In the case of China, a top-down style of innovation governance has been adopted with the State Council setting the 'science' agenda with its Five Year Plans. Similarly, India’s Planning Commission’s (recently dissolved) has so far used a similar mechanism of Five Year Plans to set the agenda for the Ministry of Science and Technology (MOST) and the Department of Technology (DIT). In contrast the UK's bottom-up approach with funding from both public and private sources is strengthened by a state apparatus that collaborates closely with a science-led (and scientific elite led) agenda. Neverthless, the Chinese or Indian state's committment to becoming global players cannot be doubted.
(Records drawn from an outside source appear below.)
-- ==== Sys2Proof/Machine/Management.lean ====
section
/-! DEFINITION. Machine/Management.lean: the lease and the lead (R487 to R492), management faults (R485, R491), firmware updates
(R500 to R502), recalibration in service (R503). -/

namespace Sys2Proof.Machine

def State.setMgt (s : State) (x : MgtState) : State := { s with mgt := x }

/-! ## Halves -/

/-- Ready bit of a half. -/
def readyBit (h : Nat) : Fld := if h = 0 then MGT_STATUS.west_ready else MGT_STATUS.east_ready
def slotBit (h : Nat) : Fld := if h = 0 then MGT_STATUS.west_slot else MGT_STATUS.east_slot
def State.ready (s : State) (h : Nat) : Bool := s.flag (readyBit h)

/-- A half's active slot, and its change (R500, R504). -/
def State.setSlot (s : State) (h v : Nat) : State :=
  let s : State := { s with nor := { s.nor with active := if h = 0 then (v, s.nor.active.2) else (s.nor.active.1, v) } }
  s.put (slotBit h) 0 v

/-- Put an image into a half's slot; none is erased. -/
def State.writeSlot (s : State) (h v : Nat) (img : List Byte) : State :=
  { s with nor := { s.nor with slots := s.nor.slots.set (2 * h + v) img } }

/-- TCLK cycles since reset: 16 to a tick (R493), and how many into the tick a request falls (DEDUCED, log entry 120). -/
def State.tclk (s : State) (cyc : Nat) : Nat := 16 * s.now + cyc

/-- One millisecond of TCLK. -/
def leaseTime : Nat := 100000

/-! ## The arbiter (R488) -/

/-- The arbiter works while VDD_BASE of die 1 or of die 2 is up (R488, R522). -/
def State.arbiterUp (s : State) : Bool := decide (5 ∉ s.pwr.rails) || decide (6 ∉ s.pwr.rails)

/-- Is the lease free or lapsed? -/
def State.leaseFree (s : State) (cyc : Nat) : Bool := s.mgt.holder.isNone || decide (s.mgt.expiry ≤ s.tclk cyc)

/-- Does a claim of a half in the cycle of another's grant win over it: its term is later, or the same and it is west (R488)? Claims
of one TCLK cycle are taken to meet in one SCLK cycle (DEDUCED, log entry 120). -/
def State.claimTies (s : State) (h : Nat) (t : Word) (cyc : Nat) : Bool :=
  let now := BitVec.ofNat 32 (s.rn .MGT_TERM)
  s.mgt.holder.isSome && s.mgt.holder ≠ some h && s.mgt.expiry = s.tclk cyc + leaseTime &&
    (s.seq.sampled.any fun e => e.ev = .leadChange (1 - h)) && (termAfter t now || (t = now && h = 0))

/-- CLAIM(t) of a half. -/
def State.claimLease (s : State) (h : Nat) (t : Word) (cyc : Nat) : State :=
  if s.arbiterUp && (s.claimTies h t cyc || (s.leaseFree cyc && termAfter t (BitVec.ofNat 32 (s.rn .MGT_TERM)))) then
    let e := s.tclk cyc + leaseTime
    let s := s.setMgt { s.mgt with holder := some h, expiry := e, leadExpiry := e, renewSent := s.tclk cyc }
    let s : State := { s with seq := { s.seq with sampled := s.seq.sampled.filter fun e => e.ev ≠ .leadChange (1 - h) } }
    (s.wn .MGT_TERM 0 t.toNat).sample 3 0 (.leadChange h)
  else s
For instance, between 2005 and 2014, China invested a whopping £303 million in bioinformatics compared to India’s £18 million and UK’s £163.9 million. However, a close study reveals that the bulk of China’s funding of £216 million while earmarked under the broad category of ‘bioinformatics’ was further earmarked under the sub-category ‘New Drug Creation and Development (2009-2010)’ – implying that states differ in their interpretation of what constitutes or differentiates bioinformatics from biomedical innovation.

That western hegemonic domination of global lifesciences has extended into bioinformatics is an accepted fact. However, the extent to which this status quo will be retained given the changing nature of science and the spaces of opportunity it has created for the BRICS to climb ever higher in the global lifesciences value chain, is worth questioning.